**WHAT IS REQUIRED:** Using the data below, return every line that holds the word "uplink".

(Stored data)
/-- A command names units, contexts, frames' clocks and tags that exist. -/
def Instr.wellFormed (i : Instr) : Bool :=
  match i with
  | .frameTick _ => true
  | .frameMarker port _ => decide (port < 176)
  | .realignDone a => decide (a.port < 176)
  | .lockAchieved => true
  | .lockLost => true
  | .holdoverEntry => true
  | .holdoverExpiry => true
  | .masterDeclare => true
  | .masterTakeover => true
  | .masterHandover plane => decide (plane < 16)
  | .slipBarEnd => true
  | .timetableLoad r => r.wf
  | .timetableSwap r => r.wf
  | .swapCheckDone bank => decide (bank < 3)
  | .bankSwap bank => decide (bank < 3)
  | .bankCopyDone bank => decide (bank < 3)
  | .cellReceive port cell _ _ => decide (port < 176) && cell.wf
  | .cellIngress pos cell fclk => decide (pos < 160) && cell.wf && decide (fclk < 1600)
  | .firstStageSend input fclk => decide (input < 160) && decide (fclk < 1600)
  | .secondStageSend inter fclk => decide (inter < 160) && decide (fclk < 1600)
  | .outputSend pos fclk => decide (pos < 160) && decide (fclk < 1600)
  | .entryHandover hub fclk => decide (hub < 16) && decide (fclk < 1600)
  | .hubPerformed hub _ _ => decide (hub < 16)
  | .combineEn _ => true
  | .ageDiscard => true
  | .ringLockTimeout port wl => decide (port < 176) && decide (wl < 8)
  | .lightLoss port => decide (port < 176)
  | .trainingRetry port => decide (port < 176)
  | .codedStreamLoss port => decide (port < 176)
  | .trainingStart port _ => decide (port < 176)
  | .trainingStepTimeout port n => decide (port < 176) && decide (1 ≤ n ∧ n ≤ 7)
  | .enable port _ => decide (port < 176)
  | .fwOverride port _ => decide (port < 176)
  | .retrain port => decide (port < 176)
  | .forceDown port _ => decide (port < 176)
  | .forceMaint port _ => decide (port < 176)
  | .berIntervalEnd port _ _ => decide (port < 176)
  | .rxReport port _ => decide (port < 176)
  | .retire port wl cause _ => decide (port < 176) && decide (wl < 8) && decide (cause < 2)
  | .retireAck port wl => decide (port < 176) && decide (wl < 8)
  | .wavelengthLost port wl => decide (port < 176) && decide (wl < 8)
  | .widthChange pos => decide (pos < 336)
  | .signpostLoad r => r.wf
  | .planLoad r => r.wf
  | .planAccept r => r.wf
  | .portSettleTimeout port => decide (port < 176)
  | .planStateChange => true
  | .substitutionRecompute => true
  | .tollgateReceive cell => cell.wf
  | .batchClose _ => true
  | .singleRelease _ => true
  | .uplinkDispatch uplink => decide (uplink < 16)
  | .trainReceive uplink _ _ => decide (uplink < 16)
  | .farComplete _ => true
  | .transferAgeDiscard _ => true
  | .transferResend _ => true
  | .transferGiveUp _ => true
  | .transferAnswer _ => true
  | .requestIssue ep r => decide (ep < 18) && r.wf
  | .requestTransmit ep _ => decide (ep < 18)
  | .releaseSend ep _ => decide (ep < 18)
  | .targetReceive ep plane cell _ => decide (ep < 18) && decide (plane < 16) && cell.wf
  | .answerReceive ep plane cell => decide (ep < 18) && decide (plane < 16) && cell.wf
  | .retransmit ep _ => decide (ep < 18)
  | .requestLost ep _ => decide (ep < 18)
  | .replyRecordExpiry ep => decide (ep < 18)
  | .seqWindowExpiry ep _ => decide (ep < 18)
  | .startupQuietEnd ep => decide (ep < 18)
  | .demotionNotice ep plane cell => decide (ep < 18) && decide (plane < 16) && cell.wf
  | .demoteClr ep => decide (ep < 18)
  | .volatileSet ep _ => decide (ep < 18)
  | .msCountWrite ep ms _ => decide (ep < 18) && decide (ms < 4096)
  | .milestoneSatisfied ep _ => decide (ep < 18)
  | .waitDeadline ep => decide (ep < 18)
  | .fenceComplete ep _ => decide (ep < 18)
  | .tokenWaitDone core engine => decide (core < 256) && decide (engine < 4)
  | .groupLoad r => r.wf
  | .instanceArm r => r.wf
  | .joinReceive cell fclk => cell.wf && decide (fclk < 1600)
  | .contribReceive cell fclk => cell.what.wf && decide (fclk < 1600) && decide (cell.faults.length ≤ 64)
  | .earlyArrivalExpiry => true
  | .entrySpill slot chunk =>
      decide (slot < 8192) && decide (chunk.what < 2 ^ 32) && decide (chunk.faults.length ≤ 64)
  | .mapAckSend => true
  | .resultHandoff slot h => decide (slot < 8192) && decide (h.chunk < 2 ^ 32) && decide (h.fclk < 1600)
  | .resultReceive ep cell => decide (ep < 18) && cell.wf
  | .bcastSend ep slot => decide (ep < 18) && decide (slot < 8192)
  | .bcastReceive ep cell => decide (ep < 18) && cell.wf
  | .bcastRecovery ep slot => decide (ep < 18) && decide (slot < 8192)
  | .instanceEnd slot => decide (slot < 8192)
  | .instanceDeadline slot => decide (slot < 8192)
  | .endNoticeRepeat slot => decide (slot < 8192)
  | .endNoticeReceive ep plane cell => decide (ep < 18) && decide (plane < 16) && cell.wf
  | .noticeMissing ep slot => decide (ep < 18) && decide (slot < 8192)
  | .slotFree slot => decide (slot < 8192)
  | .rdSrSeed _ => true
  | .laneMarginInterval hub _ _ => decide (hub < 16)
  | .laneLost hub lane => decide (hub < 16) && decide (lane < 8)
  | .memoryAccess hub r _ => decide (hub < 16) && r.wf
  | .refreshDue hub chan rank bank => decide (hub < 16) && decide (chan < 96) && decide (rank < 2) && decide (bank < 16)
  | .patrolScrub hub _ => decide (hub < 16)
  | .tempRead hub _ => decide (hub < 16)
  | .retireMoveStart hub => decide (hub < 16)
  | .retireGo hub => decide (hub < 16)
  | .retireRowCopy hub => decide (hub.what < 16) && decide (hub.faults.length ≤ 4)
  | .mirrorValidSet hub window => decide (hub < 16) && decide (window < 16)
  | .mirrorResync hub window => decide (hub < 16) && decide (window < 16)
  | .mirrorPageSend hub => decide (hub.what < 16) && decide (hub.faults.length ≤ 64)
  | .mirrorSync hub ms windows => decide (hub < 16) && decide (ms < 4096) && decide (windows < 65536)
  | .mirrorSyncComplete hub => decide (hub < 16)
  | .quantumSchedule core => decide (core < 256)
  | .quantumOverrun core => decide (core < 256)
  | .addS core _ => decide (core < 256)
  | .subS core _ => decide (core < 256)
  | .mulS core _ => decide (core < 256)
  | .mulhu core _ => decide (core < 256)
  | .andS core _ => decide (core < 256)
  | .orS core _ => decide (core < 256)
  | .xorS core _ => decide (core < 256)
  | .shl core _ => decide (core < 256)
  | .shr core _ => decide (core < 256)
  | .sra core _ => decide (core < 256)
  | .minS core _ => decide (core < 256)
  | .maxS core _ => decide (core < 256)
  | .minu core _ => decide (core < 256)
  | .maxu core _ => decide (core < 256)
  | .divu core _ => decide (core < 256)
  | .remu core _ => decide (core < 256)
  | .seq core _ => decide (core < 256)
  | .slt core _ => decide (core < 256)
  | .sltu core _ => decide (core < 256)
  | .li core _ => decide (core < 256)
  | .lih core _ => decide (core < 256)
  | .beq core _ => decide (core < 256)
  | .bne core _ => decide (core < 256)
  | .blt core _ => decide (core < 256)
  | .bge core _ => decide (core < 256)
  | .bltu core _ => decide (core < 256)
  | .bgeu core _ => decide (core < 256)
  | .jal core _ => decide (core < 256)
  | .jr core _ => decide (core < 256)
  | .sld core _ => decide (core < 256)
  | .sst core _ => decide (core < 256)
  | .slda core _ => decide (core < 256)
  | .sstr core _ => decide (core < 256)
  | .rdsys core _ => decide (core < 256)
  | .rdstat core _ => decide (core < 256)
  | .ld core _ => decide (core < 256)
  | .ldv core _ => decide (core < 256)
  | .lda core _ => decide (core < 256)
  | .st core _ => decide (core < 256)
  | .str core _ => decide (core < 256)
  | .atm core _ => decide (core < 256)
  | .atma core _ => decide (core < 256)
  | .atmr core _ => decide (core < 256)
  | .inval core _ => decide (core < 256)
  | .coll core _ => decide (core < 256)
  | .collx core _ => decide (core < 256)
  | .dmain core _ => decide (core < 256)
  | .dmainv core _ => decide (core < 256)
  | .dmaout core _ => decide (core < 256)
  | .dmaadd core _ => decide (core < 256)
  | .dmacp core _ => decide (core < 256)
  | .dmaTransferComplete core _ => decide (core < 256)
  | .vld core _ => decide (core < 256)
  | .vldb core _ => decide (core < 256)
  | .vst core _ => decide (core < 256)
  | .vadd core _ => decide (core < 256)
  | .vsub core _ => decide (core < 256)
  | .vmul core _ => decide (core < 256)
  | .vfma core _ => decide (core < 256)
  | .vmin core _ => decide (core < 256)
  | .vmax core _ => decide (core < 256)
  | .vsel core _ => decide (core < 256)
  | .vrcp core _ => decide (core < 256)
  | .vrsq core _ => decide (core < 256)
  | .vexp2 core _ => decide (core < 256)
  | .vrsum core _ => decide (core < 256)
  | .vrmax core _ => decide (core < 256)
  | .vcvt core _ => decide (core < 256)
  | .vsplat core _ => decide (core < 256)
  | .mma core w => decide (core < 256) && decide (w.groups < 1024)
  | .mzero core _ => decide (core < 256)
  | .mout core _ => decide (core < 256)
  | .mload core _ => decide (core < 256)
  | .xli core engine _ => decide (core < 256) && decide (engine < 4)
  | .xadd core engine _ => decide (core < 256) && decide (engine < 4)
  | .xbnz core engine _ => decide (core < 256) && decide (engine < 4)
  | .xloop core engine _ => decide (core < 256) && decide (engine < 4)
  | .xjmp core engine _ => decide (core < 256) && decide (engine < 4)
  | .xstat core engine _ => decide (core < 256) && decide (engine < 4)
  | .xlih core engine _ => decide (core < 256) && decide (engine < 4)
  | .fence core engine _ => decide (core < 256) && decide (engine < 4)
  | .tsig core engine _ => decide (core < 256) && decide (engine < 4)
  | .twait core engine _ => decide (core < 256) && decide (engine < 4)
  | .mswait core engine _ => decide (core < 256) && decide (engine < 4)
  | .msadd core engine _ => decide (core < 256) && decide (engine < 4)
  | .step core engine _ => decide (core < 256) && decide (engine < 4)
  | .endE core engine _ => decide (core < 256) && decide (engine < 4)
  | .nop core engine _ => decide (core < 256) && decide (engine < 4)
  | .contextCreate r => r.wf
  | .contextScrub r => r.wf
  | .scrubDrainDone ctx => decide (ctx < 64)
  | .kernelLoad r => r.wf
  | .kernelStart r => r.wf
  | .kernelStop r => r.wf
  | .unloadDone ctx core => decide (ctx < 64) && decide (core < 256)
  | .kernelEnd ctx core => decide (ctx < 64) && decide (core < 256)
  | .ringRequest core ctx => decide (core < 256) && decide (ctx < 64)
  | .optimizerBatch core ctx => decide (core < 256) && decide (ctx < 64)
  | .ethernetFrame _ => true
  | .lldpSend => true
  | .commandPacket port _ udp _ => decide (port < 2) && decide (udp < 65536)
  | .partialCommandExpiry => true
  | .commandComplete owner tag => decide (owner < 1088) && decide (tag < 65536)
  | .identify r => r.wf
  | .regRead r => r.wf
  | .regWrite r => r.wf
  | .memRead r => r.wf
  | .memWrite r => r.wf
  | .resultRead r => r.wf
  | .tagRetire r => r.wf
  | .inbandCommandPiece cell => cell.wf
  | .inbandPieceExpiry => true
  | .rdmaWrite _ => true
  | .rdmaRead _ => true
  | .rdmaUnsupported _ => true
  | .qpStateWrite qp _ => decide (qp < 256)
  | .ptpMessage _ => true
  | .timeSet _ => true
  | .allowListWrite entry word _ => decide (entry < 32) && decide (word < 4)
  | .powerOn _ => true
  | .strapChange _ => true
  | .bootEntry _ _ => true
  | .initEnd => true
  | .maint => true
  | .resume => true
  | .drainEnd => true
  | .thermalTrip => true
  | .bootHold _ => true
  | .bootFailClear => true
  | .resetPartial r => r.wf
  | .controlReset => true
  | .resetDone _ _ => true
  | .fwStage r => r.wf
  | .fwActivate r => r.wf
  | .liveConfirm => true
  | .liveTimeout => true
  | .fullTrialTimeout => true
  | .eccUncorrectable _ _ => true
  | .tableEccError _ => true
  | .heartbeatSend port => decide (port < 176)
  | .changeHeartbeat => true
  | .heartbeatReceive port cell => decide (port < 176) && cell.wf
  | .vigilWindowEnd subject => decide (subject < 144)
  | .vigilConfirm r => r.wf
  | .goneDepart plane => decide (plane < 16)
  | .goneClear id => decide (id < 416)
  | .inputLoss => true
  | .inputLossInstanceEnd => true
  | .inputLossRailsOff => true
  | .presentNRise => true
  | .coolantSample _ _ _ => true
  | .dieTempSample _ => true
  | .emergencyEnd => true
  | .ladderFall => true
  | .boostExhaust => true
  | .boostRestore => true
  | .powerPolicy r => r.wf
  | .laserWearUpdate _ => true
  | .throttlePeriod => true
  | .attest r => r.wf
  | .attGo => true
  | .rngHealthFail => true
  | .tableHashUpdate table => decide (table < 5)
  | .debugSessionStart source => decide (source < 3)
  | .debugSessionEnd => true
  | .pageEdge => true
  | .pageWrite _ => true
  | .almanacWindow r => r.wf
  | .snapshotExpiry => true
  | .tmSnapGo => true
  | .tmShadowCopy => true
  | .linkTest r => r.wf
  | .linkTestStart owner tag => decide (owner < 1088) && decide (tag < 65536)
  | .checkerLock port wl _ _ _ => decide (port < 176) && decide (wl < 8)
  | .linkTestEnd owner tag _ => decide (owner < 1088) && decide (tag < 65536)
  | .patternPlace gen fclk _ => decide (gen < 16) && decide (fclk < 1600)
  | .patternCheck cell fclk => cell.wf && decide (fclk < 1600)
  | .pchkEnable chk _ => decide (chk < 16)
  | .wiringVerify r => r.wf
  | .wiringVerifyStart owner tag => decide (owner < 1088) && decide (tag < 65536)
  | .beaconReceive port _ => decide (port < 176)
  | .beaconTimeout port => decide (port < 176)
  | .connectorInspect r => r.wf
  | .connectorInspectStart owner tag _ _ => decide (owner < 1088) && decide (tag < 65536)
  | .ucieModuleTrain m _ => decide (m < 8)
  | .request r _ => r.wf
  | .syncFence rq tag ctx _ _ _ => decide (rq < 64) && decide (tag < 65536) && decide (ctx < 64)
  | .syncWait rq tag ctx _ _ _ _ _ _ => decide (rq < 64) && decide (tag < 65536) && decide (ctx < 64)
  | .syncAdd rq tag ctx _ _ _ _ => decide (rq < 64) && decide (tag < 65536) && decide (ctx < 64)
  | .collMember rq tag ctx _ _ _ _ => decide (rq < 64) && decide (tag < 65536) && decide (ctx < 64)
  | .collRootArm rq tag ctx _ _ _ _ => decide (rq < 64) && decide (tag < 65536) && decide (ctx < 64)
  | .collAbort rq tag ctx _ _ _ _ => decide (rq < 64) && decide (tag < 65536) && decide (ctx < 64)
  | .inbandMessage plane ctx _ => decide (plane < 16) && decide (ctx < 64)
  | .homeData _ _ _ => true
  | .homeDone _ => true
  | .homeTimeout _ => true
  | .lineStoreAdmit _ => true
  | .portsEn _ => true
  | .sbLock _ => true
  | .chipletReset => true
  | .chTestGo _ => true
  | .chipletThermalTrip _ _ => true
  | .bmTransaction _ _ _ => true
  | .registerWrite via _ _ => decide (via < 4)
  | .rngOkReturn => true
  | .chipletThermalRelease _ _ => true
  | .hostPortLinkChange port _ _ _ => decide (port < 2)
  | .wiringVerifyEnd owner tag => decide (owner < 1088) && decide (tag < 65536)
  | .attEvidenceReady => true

**THE COMPLETED TASK:**
  | .uplinkDispatch uplink => decide (uplink < 16)
  | .trainReceive uplink _ _ => decide (uplink < 16)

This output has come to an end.